/---
-- ==== Sys2Proof/Syntax.lean ====
section
/-! DEFINITION. The commands of the module: one constructor for each row of spec/opcode_table.json, with the
operands the row's rules name. -/

namespace Sys2Proof

/-- Who issues a scalar instruction or engine command: a hardware thread of a core (R108), or the one thread of a
landing's deckhand core ("The deckhand core", file 03). -/
inductive ThreadRef where
  | core (l : Fin 32) (c : Fin 256) (t : Fin 16)
  | deckhand (l : Fin 32)
deriving DecidableEq, Repr

/-- A core of a landing. -/
structure CoreRef where
  land : Fin 32
  core : Fin 256
deriving DecidableEq, Repr

/-- The four register fields of a register-form instruction (R135). -/
structure RForm where
  sd : BitVec 5
  sa : BitVec 5
  sb : BitVec 5
  sc : BitVec 5
deriving DecidableEq, Repr

/-- The fields of an immediate-form instruction (R135). -/
structure IForm where
  sd  : BitVec 5
  sa  : BitVec 5
  imm : BitVec 16
deriving DecidableEq, Repr

/-- The fields of the two words of an engine command, less its opcode (R171). -/
structure EForm where
  wctr : BitVec 6
  wmr  : BitVec 5
  ra   : BitVec 5
  rb   : BitVec 5
  rc   : BitVec 5
  sctr : BitVec 6
  sinc : BitVec 8
  imm  : BitVec 18
deriving DecidableEq, Repr

/-- The five engines of a core (R167), numbered as CORE.EERRe numbers them (R206). -/
inductive Eng where
  | mtx | vec | red | se | bank
deriving DecidableEq, Repr

/-- The two directions of the crossing (R18); R56 codes CW 0, CCW 1. -/
inductive Dir where
  | cw | ccw
deriving DecidableEq, Repr

/-- The masters that write registers and give orders (R465, R475, R101). -/
inductive Master where
  | hm
  | bmc
  | pf (p : Fin 2)
  | purser (q : Fin 4) (k : Fin 4)
  | deckhand (l : Fin 32)
  | core (l : Fin 32) (c : Fin 256)
  | remote (m : BitVec 11)
  | vf (p : Fin 2) (i : Fin 32)
deriving DecidableEq, Repr

/-- The unit that holds a window: a landing or a quay (R370). -/
inductive Unit' where
  | land (l : Fin 32)
  | quay (q : Fin 4)
deriving DecidableEq, Repr

/-- The fields of a ferry header that the launcher chooses (R56); the rest the ring stop writes. -/
structure FerryHdr where
  version : BitVec 16
  layer   : BitVec 12
  seq     : BitVec 20
  home    : Fin 32
  chain   : Fin 16
  kind    : BitVec 3
  sub     : BitVec 3
  fmt     : BitVec 4
  dest    : Fin 32
  shadow  : Bool
  last    : Bool
  rows    : Nat
  stripe  : BitVec 10
deriving DecidableEq, Repr

/-- A ferry on the crossing: its header (R56) and its payload rows of 512 B. -/
structure Ferry where
  hdr      : FerryHdr
  dir      : Dir
  hops     : Nat
  launcher : Fin 32
  lmodule  : BitVec 11
  hmodule  : BitVec 11
  poison   : BitVec 64
  stamp    : BitVec 64
  payload  : List (List Byte)
deriving DecidableEq, Repr

/-- The body of a FERRY frame: the ferry, and W5, the hold bits of the slot it comes from (R67, R98). -/
structure FerryBody where
  ferry : Ferry
  hold  : Word := 0
deriving DecidableEq, Repr

/-- The transaction part of a Slipway frame, T0 to T5 (R406). -/
structure Trans where
  addr   : Dword
  score  : BitVec 8
  sunit  : BitVec 5
  smod   : BitVec 11
  shost  : Bool
  squay  : Bool
  tag    : BitVec 16
  nrows  : Nat
  ssize  : BitVec 2
  widx   : BitVec 10
  wgen   : BitVec 8
  wen    : Bool
  rcore  : BitVec 8
  rctr   : BitVec 6
  rinc   : BitVec 8
  poison : BitVec 64
  status : BitVec 8
  hops   : Nat
  data   : Dword
deriving DecidableEq, Repr

/-- The link part of a Slipway frame that a receiver reads (R404), and whether the frame's CRC checks (R407). -/
structure LinkPart where
  tc    : BitVec 2
  lseq  : BitVec 16
  lack  : BitVec 16
  ackv  : Bool
  crtc  : BitVec 2
  crcnt : BitVec 12
  gseq  : BitVec 16
  crcOk : Bool
deriving DecidableEq, Repr

/-- One candidate draw of a request at a lap's end: the deckhand's list of (logit, vocabulary index) pairs that
PICKGE wrote, and whether any logit was poisoned or any tile replayed (R461, R462). -/
structure LapTok where
  uid      : Nat
  cands    : List (Word × Nat)
  poisoned : Bool
  replayed : Bool
deriving DecidableEq, Repr

/-- A dependency point of a layer: the first SEQ after it, and the gap that follows it, in TIMECLK ("Laps and pace",
R65). -/
structure LtPoint where
  seq : Nat
  gap : Nat
deriving DecidableEq, Repr

/-- How many ferries of a KIND a slice sends in a layer. -/
structure LtCount where
  kind  : Nat
  slice : Nat
  count : Nat
deriving DecidableEq, Repr

/-- One layer of a launch table: its LAYER value, the ferry counts of each kind for each slice, its dependency points, the
gap after it in TIMECLK, and the gradient share g (R51, R65). -/
structure LtLayer where
  layer  : BitVec 12
  counts : List LtCount
  points : List LtPoint
  gap    : Nat
  share  : Nat
deriving DecidableEq, Repr

/-- What the crossing controller reads in a launch table, whose byte layout the spec does not give (log 36): the slice
count, whether the image trains, its gradient shards, and the layers in launch order (R46, R51, R65, R87). -/
structure LaunchTable where
  slices   : Nat := 0
  training : Bool := false
  shards   : Nat := 0
  layers   : List LtLayer := []
deriving DecidableEq, Repr

/-- What a landing computed for the rows of one collecting ferry. For a GRADIENT ferry: for each row and gradient shard, the
values of the shard's contribution, each m 2^e (R87). For a gather SCALE ferry: for each row and shard, for each token |x|
and the largest |dy| in the row's output columns, as FP32 codes (R88). -/
inductive WaveRows where
  | gradient (rows : List (List (List (Int × Int))))
  | bounds (rows : List (List (List (Word × Word))))
deriving DecidableEq, Repr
\---
Required work
All lines in the listing above from the line containing "gradient shard, the" to the line containing "values of the", inclusive, should be retyped exactly; no other lines should appear.

Exercise answer
/-- What a landing computed for the rows of one collecting ferry. For a GRADIENT ferry: for each row and gradient shard, the
values of the shard's contribution, each m 2^e (R87). For a gather SCALE ferry: for each row and shard, for each token |x|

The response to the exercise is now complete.